Applying this definition to our asset in some examples:
  • The maximum drop from peak to valley over 5 years of Vanguard Total International Stock Index Fund is -29.6 days, which is lower, thus worse compared to the benchmark SPY (-24.5 days) in the same period.
  • Looking at maximum reduction from previous high in of -13.1 days in the period of the last 3 years, we see it is relatively larger, thus better in comparison to SPY (-18.8 days).

MaxDuration:

'The Drawdown Duration is the length of any peak to peak period, or the time between new equity highs. The Max Drawdown Duration is the worst (the maximum/longest) amount of time an investment has seen between peaks (equity highs). Many assume Max DD Duration is the length of time between new highs during which the Max DD (magnitude) occurred. But that isn’t always the case. The Max DD duration is the longest time between peaks, period.

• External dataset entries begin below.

-- ==== Sys2Proof/Syntax.lean ====
section
/-!
DEFINITION. The commands of the block: one constructor per row of spec/opcode_table.json, in its order, with what each
carries from outside. Host requests carry the request of R120; events carry what happened.
-/

namespace Sys2Proof
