-- ==== Sys2Proof/Machine/State/Metrology.lean ====
section
/-!
DEFINITION. The metrology part of the state: calibration, channels, sets, counters, demand, rings, self-test, audit.
Chapter 08 of the spec (R228 to R283).
-/

namespace Sys2Proof.Machine

/-- A channel entry of the calibration record (R269); `points` holds temperature, gain and delay of the 16 points. -/
structure CalChannel where
  channel : Nat
  sensor : Nat
  range : Nat := 0
  compensated : Bool := false
  voltage : Bool := false
  fsPrimary : Nat := 1
  offset : Int := 0
  gain : Nat := 0x40000000
  delay : Int := 0
  points : List (Int × Int × Int) := []
  deriving DecidableEq, Repr

/-- A set entry of the calibration record (R269). -/
structure CalSet where
  set : Nat
  kind : Nat
  location : Nat := 0
  slot : Nat := 0
  current : List Nat := []
  neutral : Nat := 0xFF
  voltage : List Nat := []
  reverse : Bool := false
  noloadMw : Nat := 0
  noloadMvar : Nat := 0
  deriving DecidableEq, Repr

/-- A satellite binding entry of the calibration record (R269). -/
structure CalBinding where
  ring : Nat
  position : Nat
  serial : Nat
  deriving DecidableEq, Repr

/-- A calibration record (R269). -/
structure CalRecord where
  calibId : Nat := 0
  sha256 : Bytes := List.replicate 32 0
  fNom : Nat := 50
  bindings : List CalBinding := []
  channels : List CalChannel := []
  sets : List CalSet := []
  deriving DecidableEq, Repr

/-- A window of one channel: its tick, its exact corrected samples (units of 2^−38 × 10^−7 LSB), its clips and the
largest magnitude sampled (R230, R233, R236). -/
structure ChanWindow where
  window : Nat
  samples : List Int
  clips : Nat := 0
  largest : Nat := 0
  deriving DecidableEq, Repr

/-- Live state of one channel (R236 to R239, R248). -/
structure MetChannel where
  /-- the last 16 samples corrected in offset, integration and gain, oldest first: the delay line of R236 step 4 -/
  line : List Int := []
  /-- integrator and DC-blocker history of a coil channel (R231) -/
  coil : Int := 0
  /-- latest window as corrected at the counting point, and the one delivered to GL-C -/
  latest : Option ChanWindow := none
  delivered : Option ChanWindow := none
  /-- corrected windows, latest first: of a local voltage channel the last 200, over which the period is measured (R242); of a satellite's
  channel those that its buffer could hold and 200 before them (R255, R264) -/
  recent : List ChanWindow := []
  /-- windows received from a satellite that MET_CHANNEL has not processed yet, and the latest one it has (R248, R264) -/
  arrived : List Nat := []
  processed : Option Nat := none
  /-- values MET_CHANNEL produced from the window delivered (R248) -/
  rms : Nat := 0
  mean : Int := 0
  peak : Nat := 0
  fundAmplitude : Nat := 0
  fundPhase : Int := 0
  clips : Nat := 0
  temperature : Int := 0
  delayTotal : Int := 0
  gainTc : Int := 0
  /-- the spare serves the channel (R265) -/
  onSpare : Bool := false
  /-- temperature outside the table; total delay clamped (R237, R238) -/
  tempFlag : Bool := false
  clamped : Bool := false
  deriving DecidableEq, Repr

/-- A boundary of a satellite set that waits for a record (R251): the window awaited, the boundary tick, the sub-interval that begins at
it, and the ticks counted up to it. -/
structure DemandWait where
  window : Nat
  tick : Nat
  index : Nat
  ticks : Nat
  deriving DecidableEq, Repr

/-- One maximum-demand register (R250 to R254). -/
structure DemandReg where
  quantity : Nat
  intervalMin : Nat
  subCount : Nat
  maximum : Nat := 0
  previous : Nat := 0
  maxEndTick : Nat := 0
  partialFlag : Bool := false
  irregular : Bool := false
  current : Nat := 0
  /-- counter value (µWh) at the start, and ticks, of the completed sub-intervals, latest first, at most 15; the same of
  the one running -/
  history : List (Int × Nat) := []
  runStart : Int := 0
  runStartTick : Nat := 0
  runTicks : Nat := 0
  /-- flags of the completed sub-intervals, as their history: partial, irregular -/
  marks : List (Bool × Bool) := []
  runPartial : Bool := false
  runIrregular : Bool := false
  /-- index of the running sub-interval: its start label in units of the sub-interval length after 00:00 UTC -/
  index : Option Nat := none
  /-- a satellite set's boundary waits for its record (R251) -/
  waits : Option DemandWait := none
  deriving DecidableEq, Repr

/-- A demand configuration waiting for its boundary (R281): register, new configuration (none removes), tick. -/
structure DemandPending where
  set : Nat
  reg : Nat
  quantity : Nat
  intervalMin : Nat
  subCount : Nat
  tick : Nat
  principal : Nat
  role : Nat
  deriving DecidableEq, Repr

/-- Live state of one channel set (R240 to R249). -/
structure MetSet where
  /-- the five counters in µWh and their fractions, numerators over `Machine.whDen` (R243) -/
  counters : List Nat := [0, 0, 0, 0, 0]
  fractions : List Nat := [0, 0, 0, 0, 0]
  /-- counter epoch of the source and the window the counters stand at the end of (R244) -/
  epoch : Nat := 0
  window : Nat := 0
  /-- counters delivered to GL-C: epoch, window, counters; and those of the window before (R244, R249) -/
  delivered : Option (Nat × Nat × List Nat) := none
  deliveredBefore : Option (Nat × Nat × List Nat) := none
  /-- counters of a satellite set's records, latest first: window, epoch, counters (R249, R251, R264) -/
  received : List (Nat × Nat × List Nat) := []
  /-- P, Q, S (µW, µvar, µVA: numerators over `powerDen`) and frequency (mHz) that MET_CHANNEL produced (R248) -/
  p : Int := 0
  q : Int := 0
  sva : Nat := 0
  freq : Nat := 0
  /-- activation window of the last change of location, at which the new source's counters are the new baseline (R246) -/
  rebase : Option Nat := none
  /-- check flag, consecutive mismatches and matches (R249) -/
  check : Bool := false
  mismatches : Nat := 0
  matches' : Nat := 0
  suspect : Bool := false
  gap : Bool := false
  missing : Bool := false
  unsealed : Bool := false
  clip : Bool := false
  temperature : Bool := false
  unaligned : Bool := false
  settling : Bool := false
  /-- demand registers 0 to 3 (R250) -/
  demand : Table DemandReg := []
  deriving DecidableEq, Repr

/-- Ring states in the order of their codes (R274). -/
inductive RingPhase
  | down | enumerating | intact | wrapped | segmented
  deriving DecidableEq, Repr

/-- One position of a ring (R256, R262, R264). -/
structure RingPos where
  /-- 0 absent, 1 bound, 2 unbound, 3 serial mismatch, 4 firmware mismatch, 5 faulted, 6 unreachable -/
  status : Nat := 0
  serial : Nat := 0
  firmware : Bytes := []
  port : Nat := 1
  hopDelayNs : Nat := 0
  /-- consecutive sweeps without a record; the window the latest record stands for; missing windows, oldest first -/
  missed : Nat := 0
  lastWindow : Option Nat := none
  lacking : List Nat := []
  epoch : Nat := 0
  /-- aligned windows in a row since the last unaligned one (R235) -/
  alignedRun : Nat := 16
  /-- uptime since which the satellite is unreachable, and whether the 60 s fault has been raised -/
  unreachableAt : Option Nat := none
  /-- its tick mark is missing and it runs on its own clock (R235) -/
  markMissing : Bool := false
  /-- power failing reported; last window before, for the gap marker (R245) -/
  powerFailing : Bool := false
  deriving DecidableEq, Repr

/-- One sensor ring (R256 to R264). -/
structure Ring where
  phase : RingPhase := .down
  /-- hops with a recognised loss of signal, first found first -/
  broken : List Nat := []
  recovered : Nat := 0
  lost : Nat := 0
  positions : List RingPos := List.replicate 16 {}
  /-- ring frames sent by GL-F this tick: port and bytes from header to CRC (output of the block) -/
  sent : List (Nat × Bytes) := []
  /-- seq of the last CONFIG or FW frame (32 bits; R258) -/
  seq : Nat := 0
  deriving DecidableEq, Repr

/-- Self-test states (R267); `pinned` and `retired` are also kept as flags of the group. -/
inductive SelftestPhase
  | idle | matching | test | rematch | spareCheck | pinned
  deriving DecidableEq, Repr

/-- One self-test group: local groups 0 to 3, then satellite groups 4 to 35 (R265 to R267). -/
structure SelftestGroup where
  phase : SelftestPhase := .idle
  /-- channel in rotation, an index within the group -/
  index : Nat := 0
  started : Bool := false
  /-- the spare is retired and the rotation stopped; held for a capture -/
  retired : Bool := false
  held : Bool := false
  /-- in SPARE_CHECK: the primary stays out after a failed rematch -/
  primaryOut : Bool := false
  /-- a failed match swapped the spare in without match terms: the primary is being tested as suspect -/
  suspect : Bool := false
  deriving DecidableEq, Repr

/-- A capture (R280): request fields and progress. -/
structure Capture where
  ref : Nat
  channels : List Nat
  reference : Nat
  stream : Nat
  ticks : Nat
  transferId : Nat
  running : Bool := false
  firstTick : Nat := 0
  done : Nat := 0
  /-- per channel over the windows captured: sum, sum of squares, samples, clipped, served by the spare -/
  acc : Table (Int × Nat × Nat × Bool × Bool) := []
  deriving DecidableEq, Repr

/-- An audit entry of R273. -/
structure AuditEntry where
  seq : Nat
  kind : Nat
  principal : Nat
  role : Nat
  tick : Nat
  calibId : Nat
  kernelSetId : Nat
  data : Bytes
  deriving DecidableEq, Repr

/-- Metrology state (chapter 08). -/
structure MetState where
  /-- active calibration record (R269 of 08_metrology.md; reset: none, no calibration, DESIGN CHOICE log 10) -/
  calib : CalRecord := {}
  /-- calibration areas of boot banks A and B (R269 of 08; reset: none, DESIGN CHOICE log 10) -/
  calibA : Option CalRecord := none
  calibB : Option CalRecord := none
  /-- the calibrations that activations have replaced, oldest first: activation tick, record in force before it (R239 of 08; reset:
  none) -/
  calibOld : List (Nat × CalRecord) := []
  /-- highest calib_id seen (32 bits; R269 of 08; reset: 0, DESIGN CHOICE log 10) -/
  calibHighest : Nat := 0
  /-- the 192 channels (R228 of 08; reset: no window yet) -/
  channels : List MetChannel := List.replicate 192 {}
  /-- the 32 channel sets (R240 of 08; reset: counters 0) -/
  sets : List MetSet := List.replicate 32 {}
  /-- GL-F counter epoch (16 bits; R244 of 08; reset: 0, incremented at FIELD power-up) -/
  fieldEpoch : Nat := 0
  /-- Gliris times at which uptime of FIELD power-up for coil settling: uptime ms of FIELD power-up, and settled
  (R231 of 08; reset: 0, not settled) -/
  fieldUpAt : Nat := 0
  coilSettled : Bool := false
  /-- demand configurations waiting for their boundary (R281 of 08; reset: none) -/
  demandPending : List DemandPending := []
  /-- the two sensor rings (R256, R262 of 08; reset: DOWN) -/
  rings : List Ring := [{}, {}]
  /-- self-test groups: 4 local, 32 satellite (R265, R267 of 08; reset: IDLE) -/
  groups : List SelftestGroup := List.replicate 36 {}
  /-- self-test failures since cold start (32 bits; MET_STATUS of 08; reset: 0) -/
  selftestFailures : Nat := 0
  /-- capture requested or running (R280 of 08; reset: none) -/
  capture : Option Capture := none
  /-- demand resets waiting for the next tick: set, mask, tick, principal, role (R282 of 08; reset: none) -/
  demandResets : List (Nat × Nat × Nat × Nat × Nat) := []
  /-- next audit_seq and audit entries committed, oldest first (R273 of 08; reset: 0, none) -/
  auditSeq : Nat := 0
  audit : List AuditEntry := []
  /-- ms1_openings and ms2_openings (32 bits each; R273 of 08; reset: 0) -/
  ms1Openings : Nat := 0
  ms2Openings : Nat := 0
  /-- gap markers: set, first and last Gliris time without measurement (R72 of 03, R245 of 08; reset: none) -/
  gaps : List (Nat × Nat × Nat) := []
  deriving DecidableEq, Repr

end Sys2Proof.Machine
end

So it could be the time when the program also had its biggest peak to valley loss (and usually is, because the program needs a long time to recover from the largest loss), but it doesn’t have to be'

Which means for our asset as example:
  • Looking at the maximum time in days below previous high water mark of 734 days in the last 5 years of Vanguard Total International Stock Index Fund, we see it is relatively greater, thus worse in comparison to the benchmark SPY (488 days)
  • Looking at maximum days below previous high in of 117 days in the period of the last 3 years, we see it is relatively larger, thus worse in comparison to SPY (87 days).

AveDuration:

'The Drawdown Duration is the length of any peak to peak period, or the time between new equity highs. The Avg Drawdown Duration is the average amount of time an investment has seen between peaks (equity highs), or in other terms the average of time under water of all drawdowns. So in contrast to the Maximum duration it does not measure only one drawdown event but calculates the average of all.'

Which means for our asset as example:
  • The average days under water over 5 years of Vanguard Total International Stock Index Fund is 241 days, which is higher, thus worse compared to the benchmark SPY (120 days) in the same period.
  • Looking at average days below previous high in of 30 days in the period of the last 3 years, we see it is relatively greater, thus worse in comparison to SPY (21 days).

Performance (YTD)

Historical returns have been extended using synthetic data.

Allocations ()

Allocations

Returns (%)

  • Note that yearly returns do not equal the sum of monthly returns due to compounding.
  • Performance results of Vanguard Total International Stock Index Fund are hypothetical and do not account for slippage, fees or taxes.